- Conference: Atlantic Coast Conference
- Record: 3–10–1 (1–7–0 ACC)
- Head coach: Jason Lowe (2nd season);
- Assistant coaches: Rachel Moreland (2nd season); Jami Kranich (2nd season);
- Home stadium: Newton Campus Soccer Field

= 2020 Boston College Eagles women's soccer team =

American college soccer season

The 2020 Boston College Eagles women's soccer team represented Boston College during the 2020 NCAA Division I women's soccer season. The Eagles were led by head coach Jason Lowe, who was in his second season. They played home games at Newton Campus Soccer Field.
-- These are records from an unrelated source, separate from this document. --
/-- `CQ_HEAD_WRITE` (R437). -/
def execCqHeadWrite (pair : Fin 16) (head : Word) (s : State) : Host.Outcome State Fault Refusal :=
  .next (s.onBar fun _ d => d.ringCq pair.val head)

/-- One covered entry is fetched (R438): an entry that the fast path has answered passes; one whose queue memory is uncorrectable is
refused (R521); a fast-path command that waited for free entries acts now. -/
def Dev.fetch (d : Dev) (q : Nat) (ue : Bool) (mem : List Host.Cell) : Dev :=
  let pr := d.pair q
  match pr.rung with
  | [] => d
  | w :: rest =>
    if w.late then d.setPair q { pr with rung := rest, sqHead := (pr.sqHead + 1) % 2 ^ 32, nFetched := pr.nFetched + 1 }
    else if d.cqFree q < 2 then d
    else
      let d := d.setPair q { pr with rung := rest }
      if ue && !d.inHost q then
        let d := (d.fetchAt q w).noteSramUe
        let d := d.setPair q { d.pair q with fetched := (d.pair q).fetched.dropLast }
        (d.noteLatency q w.rung).refusal q w.pkt 0x0106 []
      else
        match fastBody w.pkt w.cap w.last with
        | some b =>
          let d := d.setPair q { d.pair q with sqHead := (pr.sqHead + 1) % 2 ^ 32, nFetched := pr.nFetched + 1 }
          d.fastAct q w.pkt w.rung b mem
        | none => (d.fetchAt q w).refuseUnknown 16384 q

/-- `COMMAND_FETCH` (R438). -/
def execCommandFetch (pair : Fin 16) (queueUe : Bool) (s : State) : Host.Outcome State Fault Refusal :=
  .next (s.onDev fun mem d => if d.pairOpen pair.val then d.fetch pair.val queueUe mem else d)

/-- The oldest command of a pair that waits for its first reply and whose deadline runs (R444): a FENCE has no deadline before its
condition is met. The mark says that its deadline has been counted. -/
def Dev.missOne (d : Dev) (q : Nat) : List Waiting → Option (List Waiting)
  | [] => none
  | w :: rest =>
    if bitAt w.pkt.flags.toNat 0 && decide (d.countRunning q ≠ 0) then none
    else if w.late then (d.missOne q rest).map (w :: ·)
    else some ({ w with late := true } :: rest)

/-- A deadline is missed. -/
def Dev.ackMiss (d : Dev) (q : Nat) : Dev :=
  let pr := d.pair q
  match d.missOne q pr.fetched with
  | none => d
  | some l =>
    let d := (d.setPair q { pr with fetched := l, nMiss := pr.nMiss + 1 }).bump C.CMDQ_ACK_MISS_CNT
    let said := d.bit (Reg.CMDQ_Q_EVT q) 2
    let d := d.mark (Reg.CMDQ_Q_EVT q) 2
    if said then d else d.raise Ev.ackMiss q (d.reg (Reg.CMDQ_Q_ACK_LAT q)).toNat

/-- `ACK_DEADLINE_MISS` (R444). -/
def execAckDeadlineMiss (pair : Fin 16) (s : State) : Host.Outcome State Fault Refusal :=
  .next (s.onDev fun _ d => if d.pairLive pair.val then d.ackMiss pair.val else d)

/-! ## Any register (R412, R413, R620) -/

/-- A write of one 32-bit register of BAR0. -/
def Dev.write0 (d : Dev) (a : Nat) (v : Word) : Dev :=
  match satCounters a with
  | some cs => d.clearSat cs v
  | none =>
    match regRow? a with
    | some r => if stickyReg a r then d.clearBits a r.fields v else d.writeReg a v
    | none => d

/-- A write of one word of the MSI-X table: the entry's address, data and mask (R412, R425). -/
def Dev.writeMsix (d : Dev) (a : Nat) (v : Word) : Dev :=
  let n := (a - 0x10000) / 16
  let e := d.msix n
  match a % 16 / 4 with
  | 0 => d.setMsix n { e with addr := BitVec.ofNat 64 (2 ^ 32 * (e.addr.toNat / 2 ^ 32) + v.toNat) }
  | 1 => d.setMsix n { e with addr := BitVec.ofNat 64 (e.addr.toNat % 2 ^ 32 + 2 ^ 32 * v.toNat) }
  | 2 => d.setMsix n { e with data := v }
  | _ => (d.setMsix n { e with masked := bitAt v.toNat 0 }).sendPending

/-- A write of one word of BAR2: doorbells, MSI-X table, queue memory; other offsets are reserved. -/
def Dev.write2 (d : Dev) (a : Nat) (v : Word) (mem : List Host.Cell) : Dev :=
  if a < 0x10000 then
    if a % 0x1000 = 0 then d.ringSq (a / 0x1000) v [] mem
    else if a % 0x1000 = 0xC then d.ringCq (a / 0x1000) v
    else d
  else if a < 0x10400 then d.writeMsix a v
  else if 0x80000 ≤ a ∧ a < 0x100000 then d.putQueue a 1 v.toNat
  else d

/-- A write of `size` bytes through a BAR of `top` bytes: 4 or 8 bytes, naturally aligned; any other is counted (R413). -/
def Dev.writeBar (d : Dev) (top a size : Nat) (v : Wide) (one : Dev → Nat → Word → Dev) : Dev :=
  if top ≤ a then d
  else if (size = 4 ∨ size = 8) ∧ a % size = 0 then
    let d := one d a (BitVec.ofNat 32 v.toNat)
    if size = 8 then one d (a + 4) (BitVec.ofNat 32 (v.toNat / 2 ^ 32)) else d
  else d.bump C.GLB_BAD_ACCESS_CNT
This is the team's 40th season playing organized women's college soccer, and their 16th playing in the Atlantic Coast Conference.

Due to the COVID-19 pandemic, the ACC played a reduced schedule in 2020 and the NCAA Tournament was postponed to 2021. The ACC did not play a spring league schedule, but did allow teams to play non-conference games that would count toward their 2020 record in the lead up to the NCAA Tournament.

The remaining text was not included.